[Opening DATASET RECORDS section]

/-- The supersede of a job, by its state (R52, R59 to R62): the job is superseded for good, or ends with JOB_ENDED
(R50); the notice carries the state and the effect; a plate that stands in a rack or on a press is called back, and
where its position was satisfied the press's unsatisfied count rises by 1, by which a READY press is MAKEREADY, with
PRESS_UNREADY (R27, R140, R141). The position has no current job, and its remake mark is set by the job's state, or by
the job's origin where no plate was exposed; where the job ends this holds of a position that is not deferred (a
deferred one may have its next job at once, R55). That JOB_SUPERSEDED comes before PULL_REQUIRED and CHANGE_REQUIRED
is the model's reading (assumption 37). -/
def Obligations.SupersedeByState : Prop :=
  ∀ (k : PosKey) (n : Nat) (j : Job) (s : State), Tables s → s.job? n = some j →
    j.state ∉ [.retired, .cancelled, .discarded] →
    let t := supersede k n s
    let sent := ∃ e, WaitsAt (s.engine e).ctx.next n .exposeSent
    let ends := j.state = .queued ∨ j.state = .failed ∨ (j.state = .assigned ∧ ¬ sent)
    let tell := fun x => Notice.jobSuperseded n j.key j.state x
    KeptByReacting s t ∧ PortsKept s t ∧ OthersStay (fun m => m = n) s t ∧
    (ends → Ended n s t ∧ Tells [tell .cancelled] s t ∧ Told (.jobEnded n j.key .cancelled j.lastFault) s t ∧
      ∀ x, s.pos? k = some x → x.work.deferred = false → ∃ y, t.pos? k = some y ∧ y.work.current = none ∧
        y.work.deferred = false ∧ y.work.remake = (x.work.remake || decide (j.origin = .remake))) ∧
    (¬ ends → (∃ j', t.job? n = some j' ∧ JobStays { j with superseded := true } j') ∧
      ∀ x, s.pos? k = some x → ∃ y, t.pos? k = some y ∧ y.work.current = none ∧
        y.work.remake = (x.work.remake || decide (j.state ≠ .assigned) || decide (j.origin = .remake))) ∧
    (j.state = .assigned ∧ sent ∨ j.state ∈ [.exposing, .developing, .finishing, .uncertain] →
      Tells [tell .flagged] s t) ∧
    (j.state = .racked →
      Tells [tell .pullRequired, .pullRequired n j.key
        (if ∃ x ∈ s.shelf j.press, x.1 = n then .shelf else .rackSlot)] s t) ∧
    (j.state = .mounted → (s.press j.press).state = .running →
      Tells [tell .changeRequired, .changeRequired n j.key] s t) ∧
    (j.state = .mounted → (s.press j.press).state ≠ .running →
      Tells [tell .pullRequired, .pullRequired n j.key .onPress] s t) ∧
    (j.state = .racked ∨ j.state = .mounted → ∀ x, s.pos? k = some x → x.work.satisfied = true →
      x.content.pages.any (needsPage s x.content.sep) = true →
      let y := s.press k.press
      let st := if y.state = .running then .running else countedState y.positions (y.unsatisfied + 1)
      t.press k.press = { y with unsatisfied := y.unsatisfied + 1, state := st } ∧
      (y.state = .ready → st = .makeready → Told (.pressUnready k.press (y.unsatisfied + 1)) s t))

[Closing DATASET RECORDS section]

#### REQUIREMENT:
Only the lines from the one with "(if ∃ x ∈ s.shelf" through the last line above should be restated, word for word.

#### REPLY:
        (if ∃ x ∈ s.shelf j.press, x.1 = n then .shelf else .rackSlot)] s t) ∧
    (j.state = .mounted → (s.press j.press).state = .running →
      Tells [tell .changeRequired, .changeRequired n j.key] s t) ∧
    (j.state = .mounted → (s.press j.press).state ≠ .running →
      Tells [tell .pullRequired, .pullRequired n j.key .onPress] s t) ∧
    (j.state = .racked ∨ j.state = .mounted → ∀ x, s.pos? k = some x → x.work.satisfied = true →
      x.content.pages.any (needsPage s x.content.sep) = true →
      let y := s.press k.press
      let st := if y.state = .running then .running else countedState y.positions (y.unsatisfied + 1)
      t.press k.press = { y with unsatisfied := y.unsatisfied + 1, state := st } ∧
      (y.state = .ready → st = .makeready → Told (.pressUnready k.press (y.unsatisfied + 1)) s t))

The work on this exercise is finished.